The emotionally impactful track “Glass Eyes” is beautifully orchestrated, with gentle piano playing. The lyrics paint an image of a depressing grey world, where Yorke sings in a subtly depressing tone: “Hey it’s me I just got off the train, a frightening place, the faces are concrete grey and I’m wondering, should I turn ‘round? Buy another ticket? Panic is coming on strong.” In the song, Yorke sings about wandering off down a mountain path, not caring where he goes, just as long as he escapes this panic attack. I relate to these lyrics personally, as moving to Montreal for university was hard because of all the social anxiety I experienced. Last year, my anxiety flared up—walking down the street brought on a sense of panic, my heart rate would rise and I had to lower my gaze to avoid eye contact. Sometimes, I needed to be alone, to forget about the panic that was brought on by large public spaces. The song captured my anxiety, to the point where I cried on my bed the very first time I heard it. “Glass Eyes” is one of the only songs that has ever made me cry. This track uses a combination of an orchestra and Yorke’s somber, aged voice to illustrate a beautifully depressing image of a panic attack.

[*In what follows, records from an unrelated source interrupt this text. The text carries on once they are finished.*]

-- ==== Sys2Proof/Tests/Slice0.lean ====
section
/-! SUPPORT. Tests: ill-formed commands that the checks refuse, worked values of the spec, and for each statement with
hypotheses a state and operands that meet them, clause by clause. -/

namespace Sys2Proof.Tests

open Sys2Proof Sys2Proof.Machine

/-! ## Small states -/

/-- A cell with its check byte. -/
def cell (kind source dest selector : Byte) (value : Word) (aux : Half) (index : Byte) : Cell :=
  withCheck { kind, source, dest, selector, value, aux, index, check := 0 }

/-- A node record of a role, with a stale timer that has no seconds left. -/
def node (address : Nat) (r : Role) : Node :=
  { address, role := r, staleTime := 60, freshness := .fresh, staleTimer := some 0,
    channels := (List.range r.minimumCount).map fun c => Channel.fresh (r.channelKind c) }

/-- The state after reset with nodes. -/
def withNodes (ns : List Node) : State := { State.reset with siu.nodes := ns }

/-- The state after reset in a posture. -/
def inPosture (p : Posture) : State := { State.reset with pev.posture := p }

/-- The state after reset with pump 0 changed. -/
def withPump (f : Pump → Pump) : State := setPump 0 f State.reset

/-- The state after reset with gate 1 changed, its claim granted and its drive FRESH with a report without flags. -/
def withGate (f : Portal → Portal) : State :=
  setGate 0 (fun g => f { g with driveFresh := .fresh, reportFlags := some 0, position := some 4000 })
    { State.reset with lda.claims := State.reset.lda.claims ++ [{ owner := .gate 0, amount := 75, granted := true }] }

/-- The state after reset with zone 1 changed. -/
def withZone (f : Zone → Zone) : State := setZone 0 f State.reset

/-- The state after reset with slot `k` changed. -/
def withSlot (k : Fin 20) (f : Slot → Slot) : State := { State.reset with cfl.slots := upd State.reset.cfl.slots k f }

/-- A lamp driver assigned to zone 1, measured in 0.1 A. -/
def withLamp : State :=
  { withNodes [node 20 .lampDriver] with
    lse.config := upd State.reset.lse.config 0 fun c => { c with lampNode := 20, ratedPower := 50, ratedCurrent := 30 }
    lse.zones := upd State.reset.lse.zones 0 fun z => { z with lampFresh := .fresh } }

/-- The stage table of "Worked Case: Two Ordinary Periods" (01_sump_accounting.md). -/
def stage : StageTable :=
  { count := 3, spill := 5200,
    points := (((Vector.replicate 16 { level := 0, volume := 0 }).set 0 { level := 2000, volume := 180000 }).set 1
      { level := 3000, volume := 330000 }).set 2 { level := 5200, volume := 720000 } }

/-- The record before the first period of that case: four pumps of 350 L/s, STORM, C_avail 1,400 L/s. -/
def metered : State :=
  { withNodes [node 1 .level, node 2 .flowmeter] with
    site.levelNode := 1, site.flowNode := 2, rqa.inUse.pumps := 4, pdx.config := Vector.replicate 6 { PumpConfig.default with ratedFlow := 350 },
    sau.table := stage, sau.vRoad := some 720000, sau.levelFresh := .fresh, sau.flowFresh := .fresh, sau.level := some 2436,
    sau.count := some 14, sau.baseline := some 65530, sau.cAvail := 1400, sau.periodLength := 5, sau.periodTimer := some 0, sau.first := false,
    sau.held := false, sau.est := some { volume := 241500, outflow := 0, netRise := 700, inflow := 1000, headroom := 0, time := 0, deficit := 0 } }

/-- What a command leaves. -/
def after (c : Instr) (s : State) : State :=
  match exec c s with
  | .next t => t
  | .fault _ => s
  | .refused _ => s

/-- The value and the aux of the last cell of the port A queue. -/
def lastReply (s : State) : Option (Word × Half) := s.lif.queue.getLast?.map fun e => (e.cell.value, e.cell.aux)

In the song “Present Tense,” Yorke describes a scene of a world crumbling around him, as he sings about dancing and clinging on to the things he knows and loves. “Present Tense” has sounds influenced by Latin music, and the song is constantly changing. A choir comes in halfway through the song as the drums kick in, and the vocal melody is constantly evolving, delivering an emotional punch and meditative state of reflection.

As Yorke sings “As my world comes crashing down, I’m dancing, freaking out, deaf, dumb and blind,” I feel he uses dancing as a way to save himself from distress. I love the image of dancing while the world is ending, not having the ability to do anything, content with the fact that the world is coming to an end. The song ends with the loving line, “In you, I’m lost.” “Present Tense” gives a hopeful message of love and catharsis. It reminds me of when I saw Radiohead at Osheaga this past summer. I’ll never forget the sense of community at Osheaga—camping out to see Radiohead for 12 hours at the main stage, dehydrated, with my legs feeling numb. The most memorable moment was when the whole crowd started singing “Phew, for a minute there, I lost myself,” the outro to “Karma Police.” Thom Yorke even extended the song, playing guitar while the crowd continued singing. “True Love Waits” is another mythical, unrecorded song on the album which dates back to the The Bends era (circa 1995).

The song on bootlegs — the unofficial recording that got released, (which only had Yorke playing acoustic guitar) was a hopeful, youthful song about unrequited love. However, more than 20 years later, the song is transformed with a minimalist sound. Yorke’s voice sounds strained and evokes a sense of sadness, accompanied with simple-sounding piano sounds. The sappy lines, like “and true love lives on lollipops and crisps,” seem more like desperate attempts to cling to an innocent time.

Now, Radiohead has transformed an old song’s seemingly outdated and naive lyrics into a truly depressing song. “True Love Waits” is an emotional gut punch, with lines like “I’m not living, I’m just killing time,” and the somber closing line: “Just don’t leave, don’t leave.” This song encapsulates how I feel about the year 2016. It was a shit year for many of us, but I’m glad we have music that reflected the essence of that year in a supporting way.

Radiohead and many other artists came out with albums in 2016 that were fun, exciting and relevant to today—they didn’t ignore the problems we are facing, didn’t just wish for everything to be okay. Instead, they faced them by making incredible music. Radiohead’s A Moon Shaped Pool is not a political album—it never mentions specifics—yet manages to capture the emotions we continue to face, with wicked instrumentation and abstract lyrics.